Intervention de Jean-Christophe Lagarde

Séance en hémicycle du jeudi 4 février 2021 à 15h00
Respect des principes de la république — Article 3

Photo issue du site de l'Assemblée nationale ou de WikipediaJean-Christophe Lagarde :

Pardonnez-moi, madame la rapporteure, mais j'ai beaucoup de mal à entendre, surtout au vu de votre parcours professionnel, qu'une personne mise en examen devrait être inscrite au FIJAIT car elle représenterait potentiellement un danger immédiat pour l'ordre public. J'imagine que tout juge d'instruction faisant face à une personne dangereuse, qu'il met en examen, la place en détention provisoire : je ne vois pas très bien, sinon, à quoi sert de l'inscrire dans un fichier. Je n'ai naturellement jamais été juge d'instruction, mais c'est ce que j'attendrais d'un juge d'instruction estimant qu'une personne représente un danger immédiat.

Ensuite, j'entends bien l'explication que vient de donner le garde des sceaux, mais tout de même ! L'inscription automatique serait justifiée par la nature terroriste de l'infraction, nous dit-on. Prenons un exemple célèbre : M. Abaaoud est repéré chez un demeuré – son nom m'échappe – qui fait le malin devant les caméras de télévision de BFM TV. Le juge d'instruction se voit confier le dossier, non pas de M. Abaaoud, qui a été abattu par la police, mais de son logeur, qu'il met bien entendu en examen. Doit-il l'inscrire au FIJAIT alors que rien ne semble démontrer, à ce stade – c'est au juge du siège qu'il reviendra de l'établir – , qu'il savait avec certitude qui il hébergeait ? Je pourrais multiplier les exemples, mais je ne gaspillerai pas de temps de parole pour cela.

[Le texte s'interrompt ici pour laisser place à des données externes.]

-- ==== Sys2Proof/Laws/Flags.lean ====
section
/-! SUPPORT. Masks of named fields bit by bit, what a form-W transaction does to the flags, and what it
can do to the rest of the state. -/

namespace Sys2Proof.Machine

theorem getLsbD_bitMask (p i : Nat) : (bitMask p).getLsbD i = (decide (i = p) && decide (p < 32)) := by
  rw [bitMask, BitVec.getLsbD_shiftLeft]
  by_cases h : i = p
  · subst h; by_cases h2 : i < 32 <;> simp [h2]
  · have : ¬ (i - p = 0 ∧ ¬ i < p) := by omega
    by_cases h3 : i < p
    · simp [h, h3]
    · have h4 : i - p ≠ 0 := by omega
      simp [h, h3, h4]

theorem getLsbD_maskOf {c : Cfg} (hv : c.Valid) (f g : Flag) :
    (maskOf c f).getLsbD (c.pos.get g) = decide (g = f) := by
  rw [maskOf, getLsbD_bitMask]
  have h1 := hv.pos_lt f
  by_cases h : g = f
  · subst h; simp [h1]
  · have h2 : c.pos.get g ≠ c.pos.get f := fun he => h (hv.pos_inj _ _ he)
    simp [h, h2]

theorem foldl_or_getLsbD {α : Type} (m : α → Wire) (l : List α) (w : Wire) (i : Nat) :
    (l.foldl (fun a x => a ||| m x) w).getLsbD i
      = (w.getLsbD i || l.any fun x => (m x).getLsbD i) := by
  induction l generalizing w with
  | nil => simp
  | cons x l ih => rw [List.foldl_cons, ih]; simp [Bool.or_assoc]

theorem getLsbD_maskOfList (c : Cfg) (fs : List Flag) (i : Nat) :
    (maskOfList c fs).getLsbD i = fs.any fun f => (maskOf c f).getLsbD i := by
  rw [maskOfList, foldl_or_getLsbD]; simp

theorem getLsbD_maskOfList_pos {c : Cfg} (hv : c.Valid) (fs : List Flag) (g : Flag) :
    (maskOfList c fs).getLsbD (c.pos.get g) = decide (g ∈ fs) := by
  rw [getLsbD_maskOfList, Bool.eq_iff_iff]
  simp only [List.any_eq_true, decide_eq_true_eq]
  constructor
  · rintro ⟨f, hf, h⟩
    rw [getLsbD_maskOf hv, decide_eq_true_eq] at h
    exact h ▸ hf
  · intro h
    exact ⟨g, h, by rw [getLsbD_maskOf hv]; simp⟩

/-- The six masks together cover exactly the six positions (30_encoding.md R107). -/
theorem getLsbD_fieldsMask {c : Cfg} (hv : c.Valid) (i : Nat) :
    (fieldsMask c).getLsbD i = true ↔ ∃ f, c.pos.get f = i := by
  rw [fieldsMask, getLsbD_maskOfList]
  simp only [List.any_eq_true]
  constructor
  · rintro ⟨f, -, h⟩
    rw [maskOf, getLsbD_bitMask] at h
    simp only [Bool.and_eq_true, decide_eq_true_eq] at h
    exact ⟨f, h.1.symm⟩
  · rintro ⟨f, rfl⟩
    exact ⟨f, by cases f <;> simp [Flag.all], by rw [getLsbD_maskOf hv]; simp⟩

theorem ctrlAfter_get (c : Cfg) (mask value : Wire) (old : PerFlag Bool) (f : Flag) :
    (ctrlAfter c mask value old).get f = flagAfter c mask value old f := by cases f <;> rfl

@[simp] theorem flagPresent_dacWrite (c : Cfg) : flagPresent c .dacWrite = true := rfl
@[simp] theorem flagPresent_dacRead (c : Cfg) : flagPresent c .dacRead = true := rfl
@[simp] theorem flagPresent_adcWrite (c : Cfg) : flagPresent c .adcWrite = true := rfl
@[simp] theorem flagPresent_adcTransfer (c : Cfg) : flagPresent c .adcTransfer = true := rfl
@[simp] theorem flagPresent_adcDebug (c : Cfg) : flagPresent c .adcDebug = c.hasAdcDebug := rfl
@[simp] theorem flagPresent_adcsConnected (c : Cfg) : flagPresent c .adcsConnected = true := rfl

/-- A form-W transaction naming the fields `fs` with those of `vs` asserted, flag by flag (R144). -/
theorem flagAfter_lists {c : Cfg} (hv : c.Valid) (fs vs : List Flag) (old : PerFlag Bool) (f : Flag) :
    flagAfter c (maskOfList c fs) (maskOfList c vs) old f
      = if f ∈ fs ∧ flagPresent c f = true then decide (f ∈ vs) else old.get f := by
  rw [flagAfter, getLsbD_maskOfList_pos hv, getLsbD_maskOfList_pos hv]
  by_cases h1 : f ∈ fs <;> by_cases h2 : flagPresent c f = true <;> simp [h1, h2]

theorem maskOfList_singleton (c : Cfg) (f : Flag) : maskOfList c [f] = maskOf c f := by
  simp [maskOfList]

theorem maskOfList_nil (c : Cfg) : maskOfList c [] = 0#32 := rfl

/-- The flags after SET_BIT(f): f asserted, no other touched (40_transactions.md R141). -/
theorem ctrlAfter_setBit {c : Cfg} (hv : c.Valid) {f : Flag} (hp : flagPresent c f = true)
    (old : PerFlag Bool) : ctrlAfter c (maskOf c f) (maskOf c f) old = old.set f true := by
  apply PerFlag.ext_get
  intro g
  rw [ctrlAfter_get, ← maskOfList_singleton, flagAfter_lists hv]
  by_cases h : g = f
  · subst h; simp [hp]
  · simp [h, PerFlag.get_set_ne _ _ h]

/-- The flags after CLEAR_BIT(f): f clear, no other touched (R142). -/
theorem ctrlAfter_clearBit {c : Cfg} (hv : c.Valid) {f : Flag} (hp : flagPresent c f = true)
    (old : PerFlag Bool) : ctrlAfter c (maskOf c f) 0#32 old = old.set f false := by
  apply PerFlag.ext_get
  intro g
  rw [ctrlAfter_get, ← maskOfList_singleton, ← maskOfList_nil c, flagAfter_lists hv]
  by_cases h : g = f
  · subst h; simp [hp]
  · simp [h, PerFlag.get_set_ne _ _ h]

/-- What steps 3 and 4 of R153 leave: the flags and everything outside the two paths. -/
theorem ctrlChecks_keeps (old : PerFlag Bool) (s : State) :
    (ctrlChecks old s).ctrl = s.ctrl ∧ (ctrlChecks old s).cfg = s.cfg ∧
    (ctrlChecks old s).program = s.program ∧ (ctrlChecks old s).result = s.result ∧
    (ctrlChecks old s).fault = (s.fault || (s.ctrl.dacWrite && s.ctrl.dacRead)) := by
  have key : ∀ u : State, KeepsControl u (havocPositions u) := havocPositions_keeps
  unfold ctrlChecks
  simp only
  by_cases h1 : (s.ctrl.dacWrite && s.ctrl.dacRead) = true
  · rw [if_pos h1]
    split
    · have k := key (s.setFault true)
      exact ⟨k.ctrl, k.cfg, k.program, k.result, by rw [k.fault]; simp [h1]⟩
    · exact ⟨rfl, rfl, rfl, rfl, by simp [h1]⟩
  · rw [if_neg h1]
    have h1' : (s.ctrl.dacWrite && s.ctrl.dacRead) = false := by simpa using h1
    split
    · have k := key s
      exact ⟨k.ctrl, k.cfg, k.program, k.result, by rw [k.fault]; simp [h1']⟩
    · exact ⟨rfl, rfl, rfl, rfl, by simp [h1']⟩

/-- Without a both-asserted result and without a non-atomic entry the checks change nothing. -/
theorem ctrlChecks_quiet {old : PerFlag Bool} {s : State}
    (h1 : s.ctrl.dacWrite = true → s.ctrl.dacRead = true → s.fault = true)
    (h2 : (allT3 s.ctrl && !allT3 old && anyT3 old) = false) : ctrlChecks old s = s := by
  unfold ctrlChecks
  simp only [h2]
  by_cases h : (s.ctrl.dacWrite && s.ctrl.dacRead) = true
  · have hh := h
    simp only [Bool.and_eq_true] at hh
    have hf := h1 hh.1 hh.2
    rw [if_pos h]
    cases s
    simp only at hf
    subst hf
    rfl
  · simp [h]

theorem writeCtrl_ctrl (mask value : Wire) (s : State) :
    (writeCtrl mask value s).ctrl = ctrlAfter s.cfg mask value s.ctrl :=
  (ctrlChecks_keeps _ _).1

theorem writeCtrl_cfg (mask value : Wire) (s : State) : (writeCtrl mask value s).cfg = s.cfg :=
  (ctrlChecks_keeps _ _).2.1

theorem writeCtrl_program (mask value : Wire) (s : State) :
    (writeCtrl mask value s).program = s.program := (ctrlChecks_keeps _ _).2.2.1

theorem writeCtrl_result (mask value : Wire) (s : State) :
    (writeCtrl mask value s).result = s.result := (ctrlChecks_keeps _ _).2.2.2.1

theorem writeCtrl_fault (mask value : Wire) (s : State) : (writeCtrl mask value s).fault
    = (s.fault || ((writeCtrl mask value s).ctrl.dacWrite && (writeCtrl mask value s).ctrl.dacRead)) := by
  rw [writeCtrl_ctrl]; exact (ctrlChecks_keeps _ _).2.2.2.2

theorem State.Typed.ctrlChecks {s : State} (h : s.Typed) (hv : s.cfg.Valid) (old : PerFlag Bool) :
    (ctrlChecks old s).Typed := by
  have hu : (if s.ctrl.dacWrite && s.ctrl.dacRead then s.setFault true else s).TypedValid := by
    split
    · exact ⟨h.setFault true, hv⟩
    · exact ⟨h, hv⟩
  unfold Machine.ctrlChecks
  simp only
  generalize (if s.ctrl.dacWrite && s.ctrl.dacRead then s.setFault true else s) = u at hu ⊢
  split
  · exact hu.1.havocPositions hu.2
  · exact hu.1

theorem State.Typed.writeCtrl {s : State} (h : s.Typed) (hv : s.cfg.Valid) (mask value : Wire) :
    (writeCtrl mask value s).Typed :=
  State.Typed.ctrlChecks (s := s.setCtrl (ctrlAfter s.cfg mask value s.ctrl))
    (h.congr rfl rfl rfl rfl rfl rfl) hv _

/-- SET_BIT(f) of a field the hardware has (R141). -/
theorem setBit_eq {s : State} (hv : s.cfg.Valid) {f : Flag} (hp : flagPresent s.cfg f = true) :
    setBit f s = ctrlChecks s.ctrl (s.setCtrl (s.ctrl.set f true)) := by
  rw [setBit, writeCtrl, ctrlAfter_setBit hv hp]

/-- CLEAR_BIT(f) of a field the hardware has: "steps 3 and 4 can never fire on a clear" (R142), step 3
meaning that the mark is not set anew. -/
theorem clearBit_eq {s : State} (hv : s.cfg.Valid) (hx : s.Excl) {f : Flag}
    (hp : flagPresent s.cfg f = true) : clearBit f s = s.setCtrl (s.ctrl.set f false) := by
  rw [clearBit, writeCtrl, ctrlAfter_clearBit hv hp]
  apply ctrlChecks_quiet
  · intro h1 h2
    apply hx
    · cases f <;> simp_all [PerFlag.set]
    · cases f <;> simp_all [PerFlag.set]
  · cases f <;> cases h1 : s.ctrl.adcWrite <;> cases h2 : s.ctrl.dacRead <;>
      cases h3 : s.ctrl.adcTransfer <;> simp [allT3, anyT3, PerFlag.set, h1, h2, h3]

/-- What any register transaction keeps: configuration, program and result. -/
theorem runTxn_keeps (t : Txn) (s : State) : (runTxn t s).cfg = s.cfg ∧
    (runTxn t s).program = s.program ∧ (runTxn t s).result = s.result := by
  cases t
  · exact ⟨writeCtrl_cfg _ _ s, writeCtrl_program _ _ s, writeCtrl_result _ _ s⟩
  · exact ⟨writeCtrl_cfg _ _ s, writeCtrl_program _ _ s, writeCtrl_result _ _ s⟩
  · exact ⟨writeCtrl_cfg _ _ s, writeCtrl_program _ _ s, writeCtrl_result _ _ s⟩
  · rename_i t
    have k := pulse_keeps t s
    exact ⟨k.cfg, k.program, k.result⟩

/-- What every register transaction and every gap keeps holds after an expansion. -/
theorem issue_keeps_prop {P : State → Prop} {ts : List Txn}
    (ht : ∀ t ∈ ts, ∀ s, P s → P (runTxn t s)) (hg : ∀ s, P s → P (runHw s)) {s : State}
    (h0 : P s) : P (issue ts s) := by
  cases ts with
  | nil => exact h0
  | cons t ts =>
    have h1 := ht t List.mem_cons_self s h0
    have h2 : ∀ t ∈ ts, ∀ s, P s → P (runTxn t s) := fun u hu => ht u (List.mem_cons_of_mem _ hu)
    show P (ts.foldl (fun s t => runTxn t (runHw s)) (runTxn t s))
    generalize runTxn t s = u at h1
    clear ht h0
    induction ts generalizing u with
    | nil => exact h1
    | cons v ts ih =>
      exact ih (fun w hw => h2 w (List.mem_cons_of_mem _ hw)) _
        (h2 v List.mem_cons_self _ (hg _ h1))

theorem runTxn_typedValid (t : Txn) {s : State} (h : s.TypedValid) : (runTxn t s).TypedValid := by
  refine ⟨?_, by rw [(runTxn_keeps t s).1]; exact h.2⟩
  cases t
  · exact h.1.writeCtrl h.2 _ _
  · exact h.1.writeCtrl h.2 _ _
  · exact h.1.writeCtrl h.2 _ _
  · exact h.1.pulse h.2 _

theorem issue_typedValid (ts : List Txn) {s : State} (h : s.TypedValid) :
    (issue ts s).TypedValid :=
  issue_keeps_prop (P := State.TypedValid) (fun t _ _ hs => runTxn_typedValid t hs)
    (fun _ hs => hs.runHw) h

/-! ### The refusal checks, and the whole of a form-W transaction -/

theorem and_not_eq_zero {x y : Wire} (h : ∀ i, x.getLsbD i = true → y.getLsbD i = true) :
    x &&& ~~~ y = 0#32 := by
  apply BitVec.eq_of_getLsbD_eq
  intro i hi
  have hy := h i
  cases hx : x.getLsbD i
  · simp [hx]
  · simp [hx, hy hx]

/-- A mask of some fields lies inside a mask of those fields and others. -/
theorem maskOfList_and_not {c : Cfg} {fs gs : List Flag} (h : ∀ f ∈ fs, f ∈ gs) :
    maskOfList c fs &&& ~~~ maskOfList c gs = 0#32 := by
  apply and_not_eq_zero
  intro i hi
  rw [getLsbD_maskOfList, List.any_eq_true] at hi ⊢
  obtain ⟨f, hf, hb⟩ := hi
  exact ⟨f, h f hf, hb⟩

theorem Flag.mem_all (f : Flag) : f ∈ Flag.all := by cases f <;> simp [Flag.all]

/-- A transaction on named fields is never refused (40_transactions.md R154: "the controller never issues
one"). -/
theorem formW_lists {c : Cfg} {fs vs : List Flag} (h : ∀ f ∈ vs, f ∈ fs) {s : State}
    (hc : s.cfg = c) : formW (maskOfList c fs) (maskOfList c vs) s
      = .next (finish .done (writeCtrl (maskOfList c fs) (maskOfList c vs) s)) := by
  subst hc
  have h1 : maskOfList s.cfg fs &&& ~~~ fieldsMask s.cfg = 0#32 :=
    maskOfList_and_not fun f _ => Flag.mem_all f
  have h2 : maskOfList s.cfg vs &&& ~~~ maskOfList s.cfg fs = 0#32 := maskOfList_and_not h
  rw [formW, if_neg (by simp [h1]), if_neg (by simp [h2])]

/-- Steps 3 and 4 of R153 as `FlagsWritten` says them. -/
theorem ctrlChecks_flagsWritten {s : State} (hv : s.cfg.Valid) (new : PerFlag Bool) :
    FlagsWritten s new (finish .done (ctrlChecks s.ctrl (s.setCtrl new))) := by
  have hf : (if (s.setCtrl new).ctrl.dacWrite && (s.setCtrl new).ctrl.dacRead
      then (s.setCtrl new).setFault true else s.setCtrl new)
      = { s with ctrl := new, fault := s.fault || (new.dacWrite && new.dacRead) } := by
    show (if new.dacWrite && new.dacRead then (s.setCtrl new).setFault true else s.setCtrl new) = _
    split
    · rename_i h; rw [h, Bool.or_true]; rfl
    · rename_i h
      rw [Bool.not_eq_true] at h
      rw [h, Bool.or_false]; rfl
  have he : (allT3 new && !allT3 s.ctrl && anyT3 s.ctrl) = nonAtomicEntry s.ctrl new := rfl
  unfold ctrlChecks
  simp only
  rw [hf]
  show FlagsWritten s new (finish .done (if allT3 new && !allT3 s.ctrl && anyT3 s.ctrl then _ else _))
  rw [he]
  unfold FlagsWritten
  split
  · exact ⟨_, _, _, _, _, _, _, _, _, rfl, Nat.mod_lt _ hv.sampleSize_pos,
      Nat.mod_lt _ hv.adcBufWords_pos, Nat.mod_lt _ hv.adcBufWords_pos,
      Nat.lt_succ_iff.1 (Nat.mod_lt _ (Nat.succ_pos _)), freeFifo_length _ _, freeFifo_length _ _,
      freeFifo_length _ _, Memory.wf_region _ _ _, Memory.within_region _ _ _⟩
  · rfl

/-- The whole of a form-W transaction that is not refused (40_transactions.md R153). -/
theorem writeCtrl_flagsWritten {s : State} (hv : s.cfg.Valid) (mask value : Wire) :
    FlagsWritten s (ctrlAfter s.cfg mask value s.ctrl) (finish .done (writeCtrl mask value s)) :=
  ctrlChecks_flagsWritten hv _

end Sys2Proof.Machine
end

Ce sont des situations de ce type qui nous amènent à dire qu'il y a une différence entre arrêter quelqu'un les armes à la main ou sur le point de commettre un attentat – comme les femmes qui avaient voulu faire exploser des bonbonnes de gaz à côté de la cathédrale Notre-Dame de Paris – et l'inscrire au fichier sans attendre une condamnation parce que, même si la présomption d'innocence prévaut, la culpabilité est quasi certaine ; et inscrire au FIJAIT une personne qui évolue dans l'environnement d'un terroriste mais qui sera peut-être totalement blanchie par la suite. Peut-être avons-nous mal compris l'article, mais il nous semble que l'inversion de la logique actuelle conduira à inscrire au fichier, de façon automatique et non argumentée, des individus qui sont peut-être blancs comme neige.